THE TASK: Filtering the records below, copy only those lines that include the word "bytes".

EXERCISE DATA:
-- ==== Sys2Proof/Machine/Dispatch.lean ====
section
/-! DEFINITION. The meaning of every command: one arm for each row of spec/opcode_table.json. -/

namespace Sys2Proof.Machine

/-- The effect of a command on everything but the queue. -/
def exec (i : Instr) (s : State) : Host.Outcome State Fault Refusal :=
  match i with
  | .powerOn straps pwarn wprot => Sys2Proof.Machine.execPowerOn straps pwarn wprot s
  | .resetAssertion straps => Sys2Proof.Machine.execResetAssertion straps s
  | .resetDeassertion => Sys2Proof.Machine.execResetDeassertion s
  | .pwarnAssertion => Sys2Proof.Machine.execPwarnAssertion s
  | .pwarnDeassertion => Sys2Proof.Machine.execPwarnDeassertion s
  | .wprotAssertion => Sys2Proof.Machine.execWprotAssertion s
  | .wprotDeassertion => Sys2Proof.Machine.execWprotDeassertion s
  | .hostWrite addr data => Sys2Proof.Machine.execHostWrite addr data s
  | .hostRead addr len => Sys2Proof.Machine.execHostRead addr len s
  | .holdTimerExpiry slot => Sys2Proof.Machine.execHoldTimerExpiry slot s
  | .patrolTimerExpiry => Sys2Proof.Machine.execPatrolTimerExpiry s
  | .readTimeout lane => Sys2Proof.Machine.execReadTimeout lane s
  | .programTimeout lane => Sys2Proof.Machine.execProgramTimeout lane s
  | .readyTimeout lane => Sys2Proof.Machine.execReadyTimeout lane s
  | .readySeen lane => Sys2Proof.Machine.execReadySeen lane s
  | .hostReadGrant lane ready => Sys2Proof.Machine.execHostReadGrant lane ready s
  | .fillReadGrant lane ready => Sys2Proof.Machine.execFillReadGrant lane ready s
  | .recordProgramGrant ready => Sys2Proof.Machine.execRecordProgramGrant ready s
  | .commitGrant lane ready => Sys2Proof.Machine.execCommitGrant lane ready s
  | .relocationReadGrant lane ready => Sys2Proof.Machine.execRelocationReadGrant lane ready s
  | .markGrant lane ready => Sys2Proof.Machine.execMarkGrant lane ready s
  | .patrolReadGrant lane ready => Sys2Proof.Machine.execPatrolReadGrant lane ready s
  | .hostReadDone lane bytes => Sys2Proof.Machine.execHostReadDone lane bytes s
  | .fillReadDone lane bytes => Sys2Proof.Machine.execFillReadDone lane bytes s
  | .relocationReadDone lane bytes => Sys2Proof.Machine.execRelocationReadDone lane bytes s
  | .patrolReadDone lane bytes => Sys2Proof.Machine.execPatrolReadDone lane bytes s
  | .commitProgramDone lane => Sys2Proof.Machine.execCommitProgramDone lane s
  | .commitVerifyDone lane bytes => Sys2Proof.Machine.execCommitVerifyDone lane bytes s
  | .recordProgramDone => Sys2Proof.Machine.execRecordProgramDone s
  | .recordReadBackDone bytes => Sys2Proof.Machine.execRecordReadBackDone bytes s
  | .markProgramDone lane => Sys2Proof.Machine.execMarkProgramDone lane s
  | .mountWaitReady lane => Sys2Proof.Machine.execMountWaitReady lane s
  | .systemPageReadDone bytes => Sys2Proof.Machine.execSystemPageReadDone bytes s
  | .scanReadDone lane bytes => Sys2Proof.Machine.execScanReadDone lane bytes s
  | .getStatus ps => Sys2Proof.Machine.execGetStatus ps s
  | .getConfig ps => Sys2Proof.Machine.execGetConfig ps s
  | .getPools ps => Sys2Proof.Machine.execGetPools ps s
  | .getCounters ps => Sys2Proof.Machine.execGetCounters ps s
  | .inspectLogical ps => Sys2Proof.Machine.execInspectLogical ps s
  | .inspectPhysical ps => Sys2Proof.Machine.execInspectPhysical ps s
  | .popNotice ps => Sys2Proof.Machine.execPopNotice ps s
  | .popNoticeSent => Sys2Proof.Machine.execPopNoticeSent s
  | .clearFaults ps => Sys2Proof.Machine.execClearFaults ps s
  | .setHoldTime value => Sys2Proof.Machine.execSetHoldTime value s
  | .setPatrolInterval value => Sys2Proof.Machine.execSetPatrolInterval value s
  | .setMigrationThreshold value => Sys2Proof.Machine.execSetMigrationThreshold value s
  | .setWearLimit value => Sys2Proof.Machine.execSetWearLimit value s
  | .setSoftLimit value => Sys2Proof.Machine.execSetSoftLimit value s
  | .setReserveFloor value => Sys2Proof.Machine.execSetReserveFloor value s
  | .setProgramTimeLimit value => Sys2Proof.Machine.execSetProgramTimeLimit value s
  | .setAttentionMask value => Sys2Proof.Machine.execSetAttentionMask value s
  | .setWindow ps => Sys2Proof.Machine.execSetWindow ps s
  | .resume ps => Sys2Proof.Machine.execResume ps s
  | .saveConfig ps => Sys2Proof.Machine.execSaveConfig ps s
  | .sealWindow ps => Sys2Proof.Machine.execSealWindow ps s
  | .flush ps => Sys2Proof.Machine.execFlush ps s
  | .quiesce ps => Sys2Proof.Machine.execQuiesce ps s
  | .setCapacity ps => Sys2Proof.Machine.execSetCapacity ps s
  | .format ps => Sys2Proof.Machine.execFormat ps s
  | .remount ps => Sys2Proof.Machine.execRemount ps s
  | .badFrame frame => Sys2Proof.Machine.execBadFrame frame s
  | .unknownCommand code ps => Sys2Proof.Machine.execUnknownCommand code ps s
  | .selectEnd => Sys2Proof.Machine.execSelectEnd s
  | .powerLoss => Sys2Proof.Machine.execPowerLoss s
  | .selectStart => Sys2Proof.Machine.execSelectStart s

end Sys2Proof.Machine
end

EXERCISE OUTPUT:
  | .hostReadDone lane bytes => Sys2Proof.Machine.execHostReadDone lane bytes s
  | .fillReadDone lane bytes => Sys2Proof.Machine.execFillReadDone lane bytes s
  | .relocationReadDone lane bytes => Sys2Proof.Machine.execRelocationReadDone lane bytes s
  | .patrolReadDone lane bytes => Sys2Proof.Machine.execPatrolReadDone lane bytes s
  | .commitVerifyDone lane bytes => Sys2Proof.Machine.execCommitVerifyDone lane bytes s
  | .recordReadBackDone bytes => Sys2Proof.Machine.execRecordReadBackDone bytes s
  | .systemPageReadDone bytes => Sys2Proof.Machine.execSystemPageReadDone bytes s
  | .scanReadDone lane bytes => Sys2Proof.Machine.execScanReadDone lane bytes s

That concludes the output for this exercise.